(Collected data entries)

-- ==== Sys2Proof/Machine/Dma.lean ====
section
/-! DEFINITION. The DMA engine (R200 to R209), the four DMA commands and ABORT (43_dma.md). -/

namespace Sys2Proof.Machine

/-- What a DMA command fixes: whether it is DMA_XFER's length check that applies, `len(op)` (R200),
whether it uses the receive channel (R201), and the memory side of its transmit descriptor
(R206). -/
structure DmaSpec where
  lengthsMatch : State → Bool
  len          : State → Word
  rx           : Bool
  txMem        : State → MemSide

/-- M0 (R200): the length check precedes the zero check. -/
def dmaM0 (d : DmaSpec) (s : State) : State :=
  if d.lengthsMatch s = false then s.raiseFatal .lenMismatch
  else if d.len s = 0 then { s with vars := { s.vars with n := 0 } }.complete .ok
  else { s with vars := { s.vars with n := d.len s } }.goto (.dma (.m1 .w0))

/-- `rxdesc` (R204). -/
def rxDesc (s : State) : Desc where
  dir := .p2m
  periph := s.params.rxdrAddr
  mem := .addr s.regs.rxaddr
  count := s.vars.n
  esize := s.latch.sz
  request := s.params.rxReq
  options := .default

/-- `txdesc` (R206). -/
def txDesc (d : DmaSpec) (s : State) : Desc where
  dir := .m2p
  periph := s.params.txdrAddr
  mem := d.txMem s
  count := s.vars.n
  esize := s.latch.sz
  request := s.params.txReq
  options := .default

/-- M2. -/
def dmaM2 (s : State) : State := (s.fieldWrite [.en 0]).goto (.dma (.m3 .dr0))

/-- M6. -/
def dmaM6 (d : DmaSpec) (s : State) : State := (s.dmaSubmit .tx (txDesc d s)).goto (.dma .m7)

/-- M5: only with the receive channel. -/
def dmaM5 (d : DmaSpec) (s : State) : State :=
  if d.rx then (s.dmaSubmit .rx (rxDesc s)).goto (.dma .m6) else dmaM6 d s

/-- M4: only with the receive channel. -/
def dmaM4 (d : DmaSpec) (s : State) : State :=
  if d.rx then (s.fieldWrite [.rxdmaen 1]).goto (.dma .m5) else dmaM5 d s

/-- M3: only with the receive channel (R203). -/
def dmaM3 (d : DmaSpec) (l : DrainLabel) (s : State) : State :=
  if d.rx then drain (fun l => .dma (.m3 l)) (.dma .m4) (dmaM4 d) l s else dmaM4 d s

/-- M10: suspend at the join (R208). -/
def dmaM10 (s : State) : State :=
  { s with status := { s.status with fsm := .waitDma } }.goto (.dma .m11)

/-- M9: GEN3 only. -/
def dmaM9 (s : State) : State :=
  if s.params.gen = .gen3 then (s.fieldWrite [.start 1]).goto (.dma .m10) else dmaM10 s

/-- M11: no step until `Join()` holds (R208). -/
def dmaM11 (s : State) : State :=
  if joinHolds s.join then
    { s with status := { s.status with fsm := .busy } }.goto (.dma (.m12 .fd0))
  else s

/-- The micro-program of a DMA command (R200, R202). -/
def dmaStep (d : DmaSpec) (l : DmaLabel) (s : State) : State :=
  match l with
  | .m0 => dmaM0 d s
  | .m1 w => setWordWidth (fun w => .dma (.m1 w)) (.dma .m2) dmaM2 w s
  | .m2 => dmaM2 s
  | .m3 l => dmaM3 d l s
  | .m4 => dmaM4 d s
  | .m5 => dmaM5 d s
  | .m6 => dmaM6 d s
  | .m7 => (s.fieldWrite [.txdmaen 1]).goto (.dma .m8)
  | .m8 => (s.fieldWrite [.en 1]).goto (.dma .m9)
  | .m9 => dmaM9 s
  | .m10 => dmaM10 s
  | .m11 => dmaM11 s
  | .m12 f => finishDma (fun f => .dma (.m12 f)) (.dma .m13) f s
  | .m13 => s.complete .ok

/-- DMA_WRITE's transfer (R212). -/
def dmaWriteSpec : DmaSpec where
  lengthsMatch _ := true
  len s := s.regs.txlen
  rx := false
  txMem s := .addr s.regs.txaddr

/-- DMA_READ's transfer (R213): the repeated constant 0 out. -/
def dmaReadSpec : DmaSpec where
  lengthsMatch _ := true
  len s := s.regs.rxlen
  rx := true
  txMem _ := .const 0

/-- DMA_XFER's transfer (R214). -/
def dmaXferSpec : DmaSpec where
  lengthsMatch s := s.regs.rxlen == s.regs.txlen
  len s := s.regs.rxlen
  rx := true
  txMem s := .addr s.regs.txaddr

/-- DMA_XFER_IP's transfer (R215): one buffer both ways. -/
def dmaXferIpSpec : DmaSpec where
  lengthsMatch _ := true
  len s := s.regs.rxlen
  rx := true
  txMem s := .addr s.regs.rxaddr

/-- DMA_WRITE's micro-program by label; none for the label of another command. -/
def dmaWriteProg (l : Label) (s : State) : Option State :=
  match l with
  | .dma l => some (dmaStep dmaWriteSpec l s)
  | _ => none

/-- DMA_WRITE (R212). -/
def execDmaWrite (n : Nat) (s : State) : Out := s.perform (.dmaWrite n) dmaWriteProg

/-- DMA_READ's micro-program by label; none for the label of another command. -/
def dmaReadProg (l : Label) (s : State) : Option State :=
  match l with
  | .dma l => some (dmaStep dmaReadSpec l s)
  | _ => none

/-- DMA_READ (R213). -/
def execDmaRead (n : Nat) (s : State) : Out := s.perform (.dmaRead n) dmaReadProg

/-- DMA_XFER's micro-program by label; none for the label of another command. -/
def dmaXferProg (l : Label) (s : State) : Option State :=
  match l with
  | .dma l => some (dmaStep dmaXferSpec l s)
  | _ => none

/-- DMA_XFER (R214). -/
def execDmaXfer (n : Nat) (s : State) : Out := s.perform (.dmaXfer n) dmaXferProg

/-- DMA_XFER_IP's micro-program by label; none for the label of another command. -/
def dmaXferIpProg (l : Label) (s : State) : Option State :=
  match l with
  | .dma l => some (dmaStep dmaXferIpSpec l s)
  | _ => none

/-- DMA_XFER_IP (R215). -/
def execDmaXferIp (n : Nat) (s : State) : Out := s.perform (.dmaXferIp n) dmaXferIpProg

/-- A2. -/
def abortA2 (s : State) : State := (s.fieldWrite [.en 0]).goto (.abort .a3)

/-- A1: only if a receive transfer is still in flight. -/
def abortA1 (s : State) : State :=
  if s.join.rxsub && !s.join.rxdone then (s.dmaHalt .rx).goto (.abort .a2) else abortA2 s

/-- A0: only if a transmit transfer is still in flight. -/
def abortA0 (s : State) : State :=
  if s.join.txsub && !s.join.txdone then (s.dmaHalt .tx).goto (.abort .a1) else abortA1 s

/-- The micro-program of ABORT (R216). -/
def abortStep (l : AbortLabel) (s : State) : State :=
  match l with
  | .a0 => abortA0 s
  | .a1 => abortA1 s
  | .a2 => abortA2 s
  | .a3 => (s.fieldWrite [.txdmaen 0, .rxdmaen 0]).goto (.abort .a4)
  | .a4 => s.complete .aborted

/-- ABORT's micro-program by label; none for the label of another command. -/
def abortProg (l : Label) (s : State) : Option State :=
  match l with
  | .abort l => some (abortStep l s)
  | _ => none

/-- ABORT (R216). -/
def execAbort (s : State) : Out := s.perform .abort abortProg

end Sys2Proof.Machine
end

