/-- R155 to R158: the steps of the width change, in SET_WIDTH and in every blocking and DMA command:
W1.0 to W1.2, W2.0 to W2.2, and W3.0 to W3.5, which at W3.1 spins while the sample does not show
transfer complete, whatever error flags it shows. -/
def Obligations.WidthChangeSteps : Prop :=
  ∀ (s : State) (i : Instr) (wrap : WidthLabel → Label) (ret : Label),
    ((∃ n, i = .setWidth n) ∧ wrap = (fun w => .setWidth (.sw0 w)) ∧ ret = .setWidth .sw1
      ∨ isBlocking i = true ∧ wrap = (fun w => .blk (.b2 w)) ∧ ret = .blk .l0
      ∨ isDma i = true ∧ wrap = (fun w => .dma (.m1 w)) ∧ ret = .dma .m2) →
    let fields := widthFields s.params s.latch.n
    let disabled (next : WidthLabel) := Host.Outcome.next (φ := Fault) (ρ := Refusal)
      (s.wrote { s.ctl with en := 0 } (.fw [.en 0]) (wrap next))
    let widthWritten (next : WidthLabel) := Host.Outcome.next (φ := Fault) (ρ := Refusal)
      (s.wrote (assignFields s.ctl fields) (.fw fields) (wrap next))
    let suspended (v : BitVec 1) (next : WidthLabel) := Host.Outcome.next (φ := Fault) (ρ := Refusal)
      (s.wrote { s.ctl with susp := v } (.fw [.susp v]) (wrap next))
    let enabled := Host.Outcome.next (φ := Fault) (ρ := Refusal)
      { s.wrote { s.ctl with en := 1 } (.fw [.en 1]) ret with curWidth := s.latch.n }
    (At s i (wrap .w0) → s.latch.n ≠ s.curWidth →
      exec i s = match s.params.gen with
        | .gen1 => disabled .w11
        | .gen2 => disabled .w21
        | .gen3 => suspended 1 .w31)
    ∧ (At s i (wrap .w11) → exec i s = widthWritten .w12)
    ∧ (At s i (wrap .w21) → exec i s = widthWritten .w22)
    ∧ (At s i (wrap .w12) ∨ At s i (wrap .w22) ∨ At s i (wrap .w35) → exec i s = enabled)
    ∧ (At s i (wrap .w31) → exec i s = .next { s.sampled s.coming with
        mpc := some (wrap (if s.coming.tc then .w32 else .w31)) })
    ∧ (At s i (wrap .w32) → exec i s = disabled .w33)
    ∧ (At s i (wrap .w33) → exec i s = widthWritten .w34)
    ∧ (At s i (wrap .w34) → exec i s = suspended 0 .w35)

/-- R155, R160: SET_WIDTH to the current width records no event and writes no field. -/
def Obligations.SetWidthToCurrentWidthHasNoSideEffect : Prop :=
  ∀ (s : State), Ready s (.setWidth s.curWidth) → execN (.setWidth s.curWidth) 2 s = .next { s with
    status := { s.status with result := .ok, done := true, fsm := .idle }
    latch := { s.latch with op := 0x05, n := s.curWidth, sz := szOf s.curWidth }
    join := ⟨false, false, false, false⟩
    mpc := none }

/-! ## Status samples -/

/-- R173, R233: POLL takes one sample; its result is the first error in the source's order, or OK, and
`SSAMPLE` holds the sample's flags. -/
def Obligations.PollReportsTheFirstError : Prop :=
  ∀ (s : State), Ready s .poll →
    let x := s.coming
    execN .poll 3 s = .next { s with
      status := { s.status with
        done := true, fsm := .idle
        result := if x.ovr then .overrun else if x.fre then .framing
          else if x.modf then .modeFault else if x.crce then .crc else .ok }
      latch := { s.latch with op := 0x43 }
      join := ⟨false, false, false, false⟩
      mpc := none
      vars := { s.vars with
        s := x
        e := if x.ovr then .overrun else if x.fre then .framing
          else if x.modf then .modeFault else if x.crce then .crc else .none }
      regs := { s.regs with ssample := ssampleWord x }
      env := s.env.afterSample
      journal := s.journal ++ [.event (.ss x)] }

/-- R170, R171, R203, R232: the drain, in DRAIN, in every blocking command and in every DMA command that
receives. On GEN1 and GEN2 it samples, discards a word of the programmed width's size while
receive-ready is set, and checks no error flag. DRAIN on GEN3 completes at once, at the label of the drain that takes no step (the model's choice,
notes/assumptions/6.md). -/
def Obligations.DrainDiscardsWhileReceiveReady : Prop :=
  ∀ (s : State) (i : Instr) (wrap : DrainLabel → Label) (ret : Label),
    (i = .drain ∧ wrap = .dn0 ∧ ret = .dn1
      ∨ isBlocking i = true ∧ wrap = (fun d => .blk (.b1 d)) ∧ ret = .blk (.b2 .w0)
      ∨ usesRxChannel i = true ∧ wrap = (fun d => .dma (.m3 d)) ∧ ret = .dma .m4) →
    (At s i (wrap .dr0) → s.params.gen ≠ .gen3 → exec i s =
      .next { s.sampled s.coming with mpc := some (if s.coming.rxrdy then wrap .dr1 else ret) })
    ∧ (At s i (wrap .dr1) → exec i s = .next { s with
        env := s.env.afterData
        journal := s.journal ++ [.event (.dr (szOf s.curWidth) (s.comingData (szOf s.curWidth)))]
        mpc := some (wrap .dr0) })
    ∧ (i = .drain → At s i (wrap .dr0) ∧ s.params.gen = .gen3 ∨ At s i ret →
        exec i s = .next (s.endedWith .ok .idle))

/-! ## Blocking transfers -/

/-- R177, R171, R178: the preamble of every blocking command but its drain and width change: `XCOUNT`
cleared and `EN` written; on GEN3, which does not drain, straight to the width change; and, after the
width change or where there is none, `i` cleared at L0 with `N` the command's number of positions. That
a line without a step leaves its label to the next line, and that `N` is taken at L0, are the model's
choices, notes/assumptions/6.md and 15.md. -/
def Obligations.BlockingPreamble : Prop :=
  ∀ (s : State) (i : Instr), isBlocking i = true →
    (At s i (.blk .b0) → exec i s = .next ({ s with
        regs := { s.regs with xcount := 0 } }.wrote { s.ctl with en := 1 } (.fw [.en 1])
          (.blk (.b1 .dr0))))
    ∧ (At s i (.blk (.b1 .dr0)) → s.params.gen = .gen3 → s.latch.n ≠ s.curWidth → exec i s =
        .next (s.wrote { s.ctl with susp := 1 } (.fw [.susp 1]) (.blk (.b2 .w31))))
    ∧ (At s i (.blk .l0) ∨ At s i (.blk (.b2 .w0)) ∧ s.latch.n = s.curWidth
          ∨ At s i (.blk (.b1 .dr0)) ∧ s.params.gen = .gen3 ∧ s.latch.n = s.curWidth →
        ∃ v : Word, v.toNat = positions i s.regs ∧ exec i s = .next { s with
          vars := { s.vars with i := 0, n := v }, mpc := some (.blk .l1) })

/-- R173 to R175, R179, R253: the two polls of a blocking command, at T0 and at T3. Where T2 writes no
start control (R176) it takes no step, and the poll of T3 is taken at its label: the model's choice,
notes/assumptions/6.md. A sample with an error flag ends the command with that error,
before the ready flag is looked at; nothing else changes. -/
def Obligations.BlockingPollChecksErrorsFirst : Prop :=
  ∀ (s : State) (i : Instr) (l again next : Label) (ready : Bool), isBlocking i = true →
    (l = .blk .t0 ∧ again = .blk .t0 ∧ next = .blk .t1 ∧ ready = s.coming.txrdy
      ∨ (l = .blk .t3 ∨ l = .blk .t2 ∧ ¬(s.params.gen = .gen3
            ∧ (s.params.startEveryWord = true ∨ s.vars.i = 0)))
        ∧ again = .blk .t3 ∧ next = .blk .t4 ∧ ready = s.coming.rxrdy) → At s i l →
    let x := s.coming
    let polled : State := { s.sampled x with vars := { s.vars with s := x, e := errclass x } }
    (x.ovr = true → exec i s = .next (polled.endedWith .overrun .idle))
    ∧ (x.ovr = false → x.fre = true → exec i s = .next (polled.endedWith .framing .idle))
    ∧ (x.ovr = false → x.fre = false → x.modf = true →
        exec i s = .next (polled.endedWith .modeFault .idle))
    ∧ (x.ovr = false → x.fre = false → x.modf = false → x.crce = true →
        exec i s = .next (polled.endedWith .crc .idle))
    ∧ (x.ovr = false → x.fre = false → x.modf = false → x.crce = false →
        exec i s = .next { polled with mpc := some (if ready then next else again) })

WORK ORDER =>
Return only the number of lines above in which the string "model" occurs.

ANSWER TO THE PROBLEM =>
3